## MATERIAL PROVIDED

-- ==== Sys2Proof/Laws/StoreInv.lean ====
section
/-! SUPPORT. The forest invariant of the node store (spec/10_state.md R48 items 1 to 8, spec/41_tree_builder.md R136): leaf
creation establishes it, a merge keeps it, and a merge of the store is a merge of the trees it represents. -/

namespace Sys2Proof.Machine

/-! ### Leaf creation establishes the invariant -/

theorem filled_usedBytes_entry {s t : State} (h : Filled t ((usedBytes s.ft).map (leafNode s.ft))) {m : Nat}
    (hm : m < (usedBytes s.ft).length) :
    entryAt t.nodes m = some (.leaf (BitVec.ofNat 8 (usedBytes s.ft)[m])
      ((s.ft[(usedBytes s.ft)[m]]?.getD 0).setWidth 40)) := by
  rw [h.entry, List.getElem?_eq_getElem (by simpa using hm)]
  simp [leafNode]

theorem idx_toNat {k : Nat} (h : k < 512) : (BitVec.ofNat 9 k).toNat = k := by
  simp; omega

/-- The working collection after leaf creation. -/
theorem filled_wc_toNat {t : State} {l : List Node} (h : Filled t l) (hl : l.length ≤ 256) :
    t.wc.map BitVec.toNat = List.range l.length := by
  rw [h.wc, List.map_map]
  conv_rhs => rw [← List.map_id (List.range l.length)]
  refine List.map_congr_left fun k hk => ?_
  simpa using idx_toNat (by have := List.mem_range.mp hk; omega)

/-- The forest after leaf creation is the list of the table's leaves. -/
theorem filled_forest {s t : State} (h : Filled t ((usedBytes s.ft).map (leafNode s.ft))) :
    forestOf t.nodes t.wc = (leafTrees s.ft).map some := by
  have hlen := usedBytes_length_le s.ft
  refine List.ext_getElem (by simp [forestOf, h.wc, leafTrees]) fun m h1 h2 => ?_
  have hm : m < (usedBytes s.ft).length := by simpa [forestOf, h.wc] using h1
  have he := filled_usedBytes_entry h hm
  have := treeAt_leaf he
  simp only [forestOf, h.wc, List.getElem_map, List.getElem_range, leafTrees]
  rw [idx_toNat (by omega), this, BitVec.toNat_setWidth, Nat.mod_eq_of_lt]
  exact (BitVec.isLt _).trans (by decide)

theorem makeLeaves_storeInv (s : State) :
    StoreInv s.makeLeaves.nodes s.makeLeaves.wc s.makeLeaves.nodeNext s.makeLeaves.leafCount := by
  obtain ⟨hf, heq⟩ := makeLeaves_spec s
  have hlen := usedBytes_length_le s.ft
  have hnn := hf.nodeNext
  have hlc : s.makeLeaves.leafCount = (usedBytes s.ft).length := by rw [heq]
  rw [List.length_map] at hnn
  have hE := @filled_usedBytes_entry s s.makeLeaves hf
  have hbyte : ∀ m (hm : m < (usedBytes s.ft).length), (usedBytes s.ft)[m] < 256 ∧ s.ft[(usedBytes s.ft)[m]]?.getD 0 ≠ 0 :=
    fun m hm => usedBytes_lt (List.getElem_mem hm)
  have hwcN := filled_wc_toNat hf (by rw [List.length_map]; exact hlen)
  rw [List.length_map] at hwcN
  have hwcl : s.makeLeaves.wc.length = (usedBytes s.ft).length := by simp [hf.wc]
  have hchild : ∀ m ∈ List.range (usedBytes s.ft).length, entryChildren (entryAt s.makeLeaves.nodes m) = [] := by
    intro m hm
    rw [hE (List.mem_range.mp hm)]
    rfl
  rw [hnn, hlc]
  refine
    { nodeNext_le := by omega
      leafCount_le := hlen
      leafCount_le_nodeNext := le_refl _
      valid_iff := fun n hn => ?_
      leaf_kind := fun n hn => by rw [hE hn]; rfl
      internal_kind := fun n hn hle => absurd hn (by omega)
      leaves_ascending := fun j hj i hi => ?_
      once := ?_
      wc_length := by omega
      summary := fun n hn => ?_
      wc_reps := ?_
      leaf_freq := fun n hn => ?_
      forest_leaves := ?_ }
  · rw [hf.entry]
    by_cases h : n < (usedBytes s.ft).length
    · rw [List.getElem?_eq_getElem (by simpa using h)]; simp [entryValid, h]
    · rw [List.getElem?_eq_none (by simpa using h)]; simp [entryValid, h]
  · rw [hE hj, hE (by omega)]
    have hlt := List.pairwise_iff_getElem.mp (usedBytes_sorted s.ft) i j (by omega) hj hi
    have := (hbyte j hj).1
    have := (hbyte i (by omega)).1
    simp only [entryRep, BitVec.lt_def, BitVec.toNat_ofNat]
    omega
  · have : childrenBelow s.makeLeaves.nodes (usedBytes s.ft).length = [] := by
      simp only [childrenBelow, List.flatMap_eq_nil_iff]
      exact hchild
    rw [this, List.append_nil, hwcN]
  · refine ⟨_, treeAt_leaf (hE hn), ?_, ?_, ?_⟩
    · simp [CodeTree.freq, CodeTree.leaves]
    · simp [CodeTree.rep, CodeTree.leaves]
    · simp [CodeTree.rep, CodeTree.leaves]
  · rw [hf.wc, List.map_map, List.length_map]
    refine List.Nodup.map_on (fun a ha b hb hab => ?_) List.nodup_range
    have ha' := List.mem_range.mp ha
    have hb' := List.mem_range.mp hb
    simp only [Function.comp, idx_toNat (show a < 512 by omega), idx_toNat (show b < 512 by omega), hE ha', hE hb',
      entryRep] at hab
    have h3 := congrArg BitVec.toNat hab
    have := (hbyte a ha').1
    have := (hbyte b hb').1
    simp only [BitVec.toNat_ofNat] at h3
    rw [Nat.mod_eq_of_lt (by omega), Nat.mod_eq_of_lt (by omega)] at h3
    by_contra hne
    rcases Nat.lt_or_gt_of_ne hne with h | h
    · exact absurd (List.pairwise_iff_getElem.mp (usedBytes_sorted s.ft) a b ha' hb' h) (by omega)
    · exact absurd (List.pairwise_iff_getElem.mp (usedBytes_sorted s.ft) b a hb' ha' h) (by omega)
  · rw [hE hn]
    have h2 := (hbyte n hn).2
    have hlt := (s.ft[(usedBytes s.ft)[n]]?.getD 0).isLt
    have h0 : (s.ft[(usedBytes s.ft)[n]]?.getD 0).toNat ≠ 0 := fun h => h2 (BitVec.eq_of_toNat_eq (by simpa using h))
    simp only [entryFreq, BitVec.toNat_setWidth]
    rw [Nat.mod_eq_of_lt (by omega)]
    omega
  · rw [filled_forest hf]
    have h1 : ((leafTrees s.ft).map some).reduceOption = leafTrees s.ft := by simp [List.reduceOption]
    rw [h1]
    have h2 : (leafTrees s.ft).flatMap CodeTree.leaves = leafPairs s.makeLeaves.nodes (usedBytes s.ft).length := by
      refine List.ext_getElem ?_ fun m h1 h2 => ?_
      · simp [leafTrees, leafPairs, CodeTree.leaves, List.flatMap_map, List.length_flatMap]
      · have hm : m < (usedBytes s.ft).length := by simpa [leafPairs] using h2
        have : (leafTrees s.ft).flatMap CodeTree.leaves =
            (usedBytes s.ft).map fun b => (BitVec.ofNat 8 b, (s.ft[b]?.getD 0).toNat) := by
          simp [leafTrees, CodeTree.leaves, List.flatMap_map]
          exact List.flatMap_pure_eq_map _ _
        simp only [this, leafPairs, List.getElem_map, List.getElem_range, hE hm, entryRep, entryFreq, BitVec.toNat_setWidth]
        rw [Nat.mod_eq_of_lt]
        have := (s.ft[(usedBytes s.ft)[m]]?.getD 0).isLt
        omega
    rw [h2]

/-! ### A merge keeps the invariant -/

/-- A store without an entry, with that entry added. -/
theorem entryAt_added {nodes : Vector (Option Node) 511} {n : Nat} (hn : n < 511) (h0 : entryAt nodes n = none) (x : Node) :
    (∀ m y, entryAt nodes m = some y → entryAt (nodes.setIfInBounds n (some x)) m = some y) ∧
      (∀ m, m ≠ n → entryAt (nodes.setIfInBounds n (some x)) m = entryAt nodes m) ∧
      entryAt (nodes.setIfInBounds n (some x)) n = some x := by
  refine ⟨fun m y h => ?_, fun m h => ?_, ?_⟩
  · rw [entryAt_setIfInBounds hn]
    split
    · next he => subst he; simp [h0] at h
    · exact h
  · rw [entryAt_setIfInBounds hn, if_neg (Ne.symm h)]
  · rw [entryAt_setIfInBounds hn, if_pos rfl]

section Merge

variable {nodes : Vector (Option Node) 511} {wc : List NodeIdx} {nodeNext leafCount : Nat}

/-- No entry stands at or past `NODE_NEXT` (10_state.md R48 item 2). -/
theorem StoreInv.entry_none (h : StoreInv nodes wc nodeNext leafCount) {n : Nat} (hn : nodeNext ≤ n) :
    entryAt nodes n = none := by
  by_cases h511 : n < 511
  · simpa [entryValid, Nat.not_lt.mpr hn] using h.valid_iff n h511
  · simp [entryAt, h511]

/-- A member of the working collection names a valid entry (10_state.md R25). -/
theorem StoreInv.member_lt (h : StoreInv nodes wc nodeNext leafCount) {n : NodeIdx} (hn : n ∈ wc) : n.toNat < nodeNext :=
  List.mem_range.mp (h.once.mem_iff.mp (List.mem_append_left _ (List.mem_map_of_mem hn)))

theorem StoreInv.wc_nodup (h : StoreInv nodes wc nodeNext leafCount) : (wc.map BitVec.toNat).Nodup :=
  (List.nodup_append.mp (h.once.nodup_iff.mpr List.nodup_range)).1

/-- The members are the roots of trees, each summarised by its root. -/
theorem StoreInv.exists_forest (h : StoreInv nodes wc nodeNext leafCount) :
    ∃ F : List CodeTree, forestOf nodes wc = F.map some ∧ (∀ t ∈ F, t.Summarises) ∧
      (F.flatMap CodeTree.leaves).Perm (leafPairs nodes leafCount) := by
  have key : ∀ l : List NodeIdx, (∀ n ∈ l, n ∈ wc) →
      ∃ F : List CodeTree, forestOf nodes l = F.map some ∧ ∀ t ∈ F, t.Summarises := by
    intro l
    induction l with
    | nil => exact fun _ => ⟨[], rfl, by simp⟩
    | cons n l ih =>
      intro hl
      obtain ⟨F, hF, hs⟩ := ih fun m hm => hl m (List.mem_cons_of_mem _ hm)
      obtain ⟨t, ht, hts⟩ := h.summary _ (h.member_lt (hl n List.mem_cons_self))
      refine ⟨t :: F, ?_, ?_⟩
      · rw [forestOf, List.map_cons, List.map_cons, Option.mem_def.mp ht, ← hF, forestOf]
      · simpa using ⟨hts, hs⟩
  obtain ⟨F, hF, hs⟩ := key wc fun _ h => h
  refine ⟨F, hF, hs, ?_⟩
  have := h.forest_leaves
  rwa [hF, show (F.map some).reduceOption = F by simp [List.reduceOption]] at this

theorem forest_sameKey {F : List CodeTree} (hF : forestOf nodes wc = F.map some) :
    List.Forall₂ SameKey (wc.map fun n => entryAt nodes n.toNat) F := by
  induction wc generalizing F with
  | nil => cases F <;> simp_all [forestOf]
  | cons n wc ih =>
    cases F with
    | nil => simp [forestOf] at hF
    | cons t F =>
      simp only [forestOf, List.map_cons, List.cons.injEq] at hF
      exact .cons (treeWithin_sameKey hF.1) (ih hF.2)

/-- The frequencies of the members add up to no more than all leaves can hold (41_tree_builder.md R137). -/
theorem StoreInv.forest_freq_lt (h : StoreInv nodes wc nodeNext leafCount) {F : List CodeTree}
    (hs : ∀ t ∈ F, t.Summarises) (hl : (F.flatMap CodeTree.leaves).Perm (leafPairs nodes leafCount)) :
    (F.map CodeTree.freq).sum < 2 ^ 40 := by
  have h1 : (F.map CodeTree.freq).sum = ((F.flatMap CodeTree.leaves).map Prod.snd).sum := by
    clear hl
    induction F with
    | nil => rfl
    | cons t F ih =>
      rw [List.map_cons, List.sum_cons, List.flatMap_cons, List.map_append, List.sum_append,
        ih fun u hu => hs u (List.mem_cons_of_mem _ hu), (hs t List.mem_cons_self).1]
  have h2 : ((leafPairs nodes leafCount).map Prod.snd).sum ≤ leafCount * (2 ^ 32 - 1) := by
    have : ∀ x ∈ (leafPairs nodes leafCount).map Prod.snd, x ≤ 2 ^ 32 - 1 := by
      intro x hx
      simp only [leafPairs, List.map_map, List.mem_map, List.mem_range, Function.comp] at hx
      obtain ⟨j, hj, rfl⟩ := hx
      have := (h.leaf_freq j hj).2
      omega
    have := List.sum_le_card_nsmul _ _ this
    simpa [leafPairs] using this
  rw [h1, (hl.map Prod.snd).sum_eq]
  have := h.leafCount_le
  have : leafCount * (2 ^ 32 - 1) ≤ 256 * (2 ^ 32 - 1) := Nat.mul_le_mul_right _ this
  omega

## TASK INSTRUCTIONS
Here the job is to set down exactly the lines of the material above that fall between the one with "have he := filled_usedBytes_entry h hm" and the one with "theorem makeLeaves_storeInv (s", inclusive, and nothing beyond them.

## ANSWER BOX
  have he := filled_usedBytes_entry h hm
  have := treeAt_leaf he
  simp only [forestOf, h.wc, List.getElem_map, List.getElem_range, leafTrees]
  rw [idx_toNat (by omega), this, BitVec.toNat_setWidth, Nat.mod_eq_of_lt]
  exact (BitVec.isLt _).trans (by decide)

theorem makeLeaves_storeInv (s : State) :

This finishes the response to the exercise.